Nsys command line on agx pegasus

I’m trying to use nsys command line to get memory usage of an application on agx drive pegasus (following this forum post)

Running latest arm build on agx pegasus (2021.4.1)
nsys profile --stats=true -t cuda -b fp --cudabacktrace=all --cuda-memory-usage=true /usr/loca/driveworks/bin/sample_hello_world
gives error
WARNING: CPU sampling requires root privileges, disabling
WARNING: CUDA backtraces will not be collected because CPU sampling is disabled
and produces no stats.
On the other hand running the exact same command on development laptop gives stats and no warnings.
I have tried running with sudo but this leads to a segmenation fault on target.

Addendum
Just using
nsys profile --stats=true /usr/loca/driveworks/bin/sample_hello_world
gives same error message on target. But it works without error messages on development laptop.

moved this topic to DRIVE AGX General - NVIDIA Developer Forums.

Hi, @iejs

Please refer to Nsight nsys cannot collect cuda information. Thanks.

Thanks for your reply VickNV.

I note that the solution is ambiguous as to what actually worked. The poster did two things:
i) reinstall drive os 5.2.6
ii) manually installed nsight command line for arm 2021.2.1 (as did not find nsys on target).

It is unclear which of these actually solved the problem, or if it was the combination.

I am restricted to using drive os 5.1.6 and drive software 10.0.

I tried using version 2021.2.1 nsight client for arm but with no success in profiling CUDA (and similiar error messages).

Can you confirm that correct version of nsight should be installed with drive os 5.1.6 and drive software 10.0?

Dear @iejs,
Can you confirm that correct version of nsight should be installed with drive os 5.1.6 and drive software 10.0?

It is 2019.3

Thanks for your reply.

This appears to be the version which runs on the host development machine which I have.

I mean the command line version which runs on the target.

(And I note, that no arm version 2019.3 is available from nsight downloads page).

For DRIVE Software 10, please refer to Nsys cannot collect cuda information on Drive OS 5.1.
You better start it from using the version installed by SDK Manager along with the release.

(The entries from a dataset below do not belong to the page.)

-- ==== Sys2Proof/Certificates/Slice0/Obligations.lean ====
section
/-! DEFINITION. The statements of this row about the EZ-8256: one step, well-formedness, each family of commands with what
it changes and what it leaves alone, the OTP settings' invariant over every step, and the Nirm encodings. -/

namespace Sys2Proof.Stmt
open Sys2Proof.Machine

/-- Command `i` completes on `s`, and the state it answers meets `P`. -/
abbrev Runs (i : Instr) (s : State) (P : State → Prop) : Prop := ∃ t, exec i s = .next t ∧ P t

/-- Command `i` completes on `s` and leaves all of it as it is. -/
abbrev Idle (i : Instr) (s : State) : Prop := exec i s = .next s

/-- What a reset leaves of a store die: its flash, its checkpoints, its keys. -/
def SameMedia (a b : Die) : Prop :=
  a.slots = b.slots ∧ a.blocks = b.blocks ∧ a.supers = b.supers ∧ a.epochs = b.epochs ∧ a.journal = b.journal ∧
  a.images = b.images ∧ a.keys = b.keys ∧ a.retired = b.retired

/-- Outside RESET and HOLDUP. -/
def Awake (s : State) : Prop := s.mode.mode ≠ .reset ∧ s.mode.mode ≠ .holdup

/-- What every package reset but POWER_ON keeps (R495): the records with SEQ and the pending counts, the failsafe set, the
availability counters, PKGFAULT. Events in the FIFO are added to the pending loss count (R547). -/
def StickyKept (s t : State) : Prop :=
  t.recorder.store = s.recorder.store ∧ t.recorder.seq = s.recorder.seq ∧
  t.recorder.pendLost = s.recorder.pendLost + s.recorder.fifo.length ∧ t.recorder.pendFreeze = s.recorder.pendFreeze ∧
  t.recorder.fsCause = s.recorder.fsCause ∧ t.recorder.fsIndex = s.recorder.fsIndex ∧
  t.recorder.fsCount = s.recorder.fsCount ∧ t.recorder.fsTime = s.recorder.fsTime ∧ t.recorder.fsLost = s.recorder.fsLost ∧
  t.clock.upCycles = s.clock.upCycles ∧ t.clock.downCycles = s.clock.downCycles ∧
  t.mode.alertCause.getLsbD 5 = s.mode.alertCause.getLsbD 5

/-- Some store die's home part is live. -/
def SomeLive (s : State) : Prop := ∃ d, d < 4 ∧ (s.die d).live = true

/-- Some store die still owes its dump. -/
def DumpOwed (s : State) : Prop := ∃ d, d < 4 ∧ (s.die d).live = true ∧ (s.die d).dumped = false

/-- The one event raised between `s` and `t`, with its code, SOURCE, TIME and P0 to P3. -/
def Raised (s t : State) (code source p0 p1 p2 p3 : Nat) : Prop :=
  t.recorder.input = s.recorder.input ++
    [{ code := code, source := source, time := s.now, p0 := w32 p0, p1 := w32 p1, p2 := w32 p2, p3 := w32 p3 }]

end Sys2Proof.Stmt

open Sys2Proof Sys2Proof.Machine Sys2Proof.Stmt

/-! ## The queue, the step, the whole machine -/

/-- A step takes the front command. With command c at the front of the queue, a step is exec of c on the state with the
queue's rest. -/
def Obligations.StepRunsFront : Prop :=
  ∀ (c : Instr) (rest : List Instr) (s : State), s.pending = c :: rest → step s = exec c { s with pending := rest }

/-- An idle step is one CLKT cycle. With an empty queue a step answers a next state in which the time base has gained 10 ns
plus TB_ADJ × 2^-32 ns while PORST_N is high, and nothing outside the clock unit has changed. That an idle step is one CLKT
cycle is the model's choice (log 2). -/
def Obligations.IdleStepTicks : Prop :=
  ∀ s : State, s.pending = [] → ∃ t, step s = .next t ∧ t = { s with clock := t.clock } ∧
    (s.pins.porst = true → t.clock.tb = s.clock.tb + 10 * 2 ^ 32 + s.clock.tbAdj.signExtend 96) ∧
    (s.pins.porst = false → t.clock.tb = s.clock.tb) ∧
    t.clock.cycles = (if s.mode.mode = .reset then s.clock.cycles else s.clock.cycles + 1) ∧
    t.clock.rootLock = s.clock.rootLock ∧ t.clock.tbAdj = s.clock.tbAdj ∧ t.clock.tbCtrl = s.clock.tbCtrl

/-- Every well-formed command completes. A command whose operands name existing units answers a next state, any other stops
with noUnit, and none is refused. That a command whose conditions do not hold changes nothing is the model's choice (log 1).
The fault noUnit is the model's own (log 97). -/
def Obligations.WellFormedRuns : Prop :=
  ∀ (c : Instr) (s : State), (Wf.instr c = true → ∃ t, exec c s = .next t) ∧
    (Wf.instr c = false → exec c s = .fault .noUnit)

/-- A command leaves the queue alone. No command's effect adds to or takes from the commands that wait. -/
def Obligations.ExecKeepsQueue : Prop := ∀ (c : Instr) (s t : State), exec c s = .next t → t.pending = s.pending

/-- The package at reset. Right after reset the package is in RESET with no degradation cause, WAITLIMIT 1,000, the event
recorder empty with RATE 16, no lease holder and epoch 0, the root PLL not locked, the time base 0, the OTP counts of Table
15-13, an empty queue, and every store die in reset. -/
def Sys2Proof.Stmt.ResetValues : Prop :=
  State.reset.mode.mode = .reset ∧ State.reset.mode.waitLimit = 1000 ∧ State.reset.mode.degr = 0 ∧
  State.reset.recorder.count = 0 ∧ State.reset.recorder.seq = 0 ∧ State.reset.recorder.rate = 16 ∧
  State.reset.lease.holder = 7 ∧ State.reset.lease.state = .none ∧ State.reset.lease.epoch = 0 ∧
  State.reset.clock.rootLock = false ∧ State.reset.clock.tb = 0 ∧
  State.reset.otp.leftFabDom = 8 ∧ State.reset.otp.leftRootMgmt = 16 ∧ State.reset.otp.leftMediaRoot = 16 ∧
  State.reset.otp.leftLaneMap = 4 ∧ State.reset.otp.leftMasterPref = 4 ∧ State.reset.otp.leftImportDis = 1 ∧
  State.reset.pending = [] ∧ ∀ d, (State.reset.die d).inReset = true

/-! ## Resets, HOLDUP, clocks, temperature -/

/-- POWER_ON and PORST_N. Power coming up clears the sticky set; PORST_N low resets at once with the root PLL and time base
and keeps the sticky set; both put every store die in reset, end every connection, command and lock and keep the OTP
settings and every die's media; PORST_N high starts the time base at 0, with ALERT_N again as its causes say. -/
def Obligations.PowerOnAndPorst : Prop :=
  ∀ s : State,
    Runs .powerOn s (fun t => t.mode.mode = .reset ∧ t.recorder = {} ∧ t.clock = {} ∧ t.mode.alertCause = 0 ∧
      t.otp = s.otp ∧ t.wot = {} ∧ t.eng = {} ∧ t.locks = [] ∧
      ∀ d, d < 4 → (t.die d).inReset = true ∧ SameMedia (t.die d) (s.die d)) ∧
    Runs (.porstN false) s (fun t => t.mode.mode = .reset ∧ t.pins.porst = false ∧ t.clock.rootLock = false ∧
      t.clock.tb = 0 ∧ StickyKept s t ∧ t.otp = s.otp ∧
      t.wot = {} ∧ t.eng = {} ∧ t.locks = [] ∧ t.mode.dump = .done ∧
      ∀ d, d < 4 → (t.die d).inReset = true ∧ SameMedia (t.die d) (s.die d)) ∧
    Runs (.porstN true) s (fun t =>
      t = { s with pins := { s.pins with porst := true, alert := t.pins.alert }, clock := { s.clock with tb := 0 } } ∧
      (t.pins.alert = true ↔ s.mode.alertCause &&& ~~~s.mode.alertMask ≠ 0))

/-- Resets that keep the clocks. WRST_N low and the end of a MODESET RESET's delay, outside RESET and HOLDUP, and the end of
HOLDUP with power back, put the package in RESET with the root PLL and time base running and the OTP settings kept. A store
die whose home part is live stays out of reset for its reset dump, every other is in reset; the end of HOLDUP writes none.
RESET_RELEASE starts BOOT. -/
def Obligations.WarmResets : Prop :=
  ∀ s : State,
    (∀ c : Instr, (c = .wrstN false ∨ (c = .resetDelayEnd ∧ s.mode.resetScheduled = true)) → Awake s →
      Runs c s (fun t => t.mode.mode = .reset ∧ t.clock.rootLock = s.clock.rootLock ∧ t.clock.tb = s.clock.tb ∧
        t.otp = s.otp ∧ t.recorder.store = s.recorder.store ∧ t.wot = {} ∧ t.locks = [] ∧
        (SomeLive s → t.mode.dump = .programs) ∧ (¬ SomeLive s → t.mode.dump = .done) ∧
        ∀ d, d < 4 → (t.die d).inReset = !(s.die d).live ∧ SameMedia (t.die d) (s.die d))) ∧
    (¬ Awake s → exec (.wrstN false) s = .next { s with pins := { s.pins with wrst := false } }) ∧
    exec (.wrstN true) s = .next { s with pins := { s.pins with wrst := true } } ∧
    (s.mode.mode = .holdup → s.mode.dump = .done → s.pins.pfail = true → s.pins.supplyBad = [] →
      Runs .holdupRestart s (fun t => t.mode.mode = .reset ∧ t.clock.rootLock = s.clock.rootLock ∧ t.clock.tb = s.clock.tb ∧
        t.otp = s.otp ∧
        ∀ d, d < 4 → (t.die d).inReset = true ∧ SameMedia (t.die d) (s.die d))) ∧
    (s.mode.mode = .reset → s.pins.porst = true → s.pins.wrst = true → s.pins.pfail = true → s.pins.supplyBad = [] →
      s.clock.rootLock = true → (∀ d, d < 4 → (s.die d).inReset = true) →
      Runs .resetRelease s (fun t => t.mode.mode = .boot ∧ t.clock.cycles = 0 ∧ t.clock.tb = s.clock.tb ∧
        (∀ d, d < 4 → t.die d = { s.die d with inReset := false }) ∧
        t = { s with clock := t.clock, dies := t.dies, mode := { s.mode with mode := .boot }, recorder := t.recorder }))

/-- HOLDUP begins. PFAIL_N low, and a die's supply monitor that trips, start HOLDUP outside RESET and HOLDUP: connections,
commands, invocations and locks end; the OTP settings, tables, lease and fabric stand. In RESET with no dump running PFAIL_N
low only keeps the package there. -/
def Sys2Proof.Stmt.HoldupBegins : Prop :=
  ∀ (s : State), Awake s →
    (∀ (c : Instr), (c = .pfailN false ∨ ∃ die, die < 5 ∧ c = .supplyTrip die false) →
      Runs c s (fun t => t.mode.mode = .holdup ∧ t.wot.conns = [] ∧ t.eng.cmds = [] ∧ t.eng.ctxs = [] ∧
        t.eng.mgmt = [] ∧ t.locks = [] ∧ t.otp = s.otp ∧ t.tables = s.tables ∧ t.clock = s.clock ∧
        t.lease = s.lease ∧ t.fab = s.fab ∧
        (SomeLive s → t.mode.dump = .programs) ∧ (¬ SomeLive s → t.mode.dump = .done))) ∧
    (∀ die, die < 5 → Runs (.supplyTrip die false) s (fun t => (t.mon die).tripped = true)) ∧
    exec (.pfailN true) s = .next { s with pins := { s.pins with pfail := true } } ∧
    (∀ r : State, r.mode.mode = .reset → (r.mode.dump = .idle ∨ r.mode.dump = .done) →
      exec (.pfailN false) r = .next { r with pins := { r.pins with pfail := false } })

@VickNV this actually is a Nsight Systems question if you want to move it back to that topic.

@iejs can you run “nsys status -e” on the AGX and let me know what it says? This will help us figure out if you really have a permissions issue.

@VicnNV this post is very long, and you did not link to a particular part of it. Moreover it is not at all clear that that post answers my question which is: what is the command line version of nsight is installed on the target for drive os 5.1.6.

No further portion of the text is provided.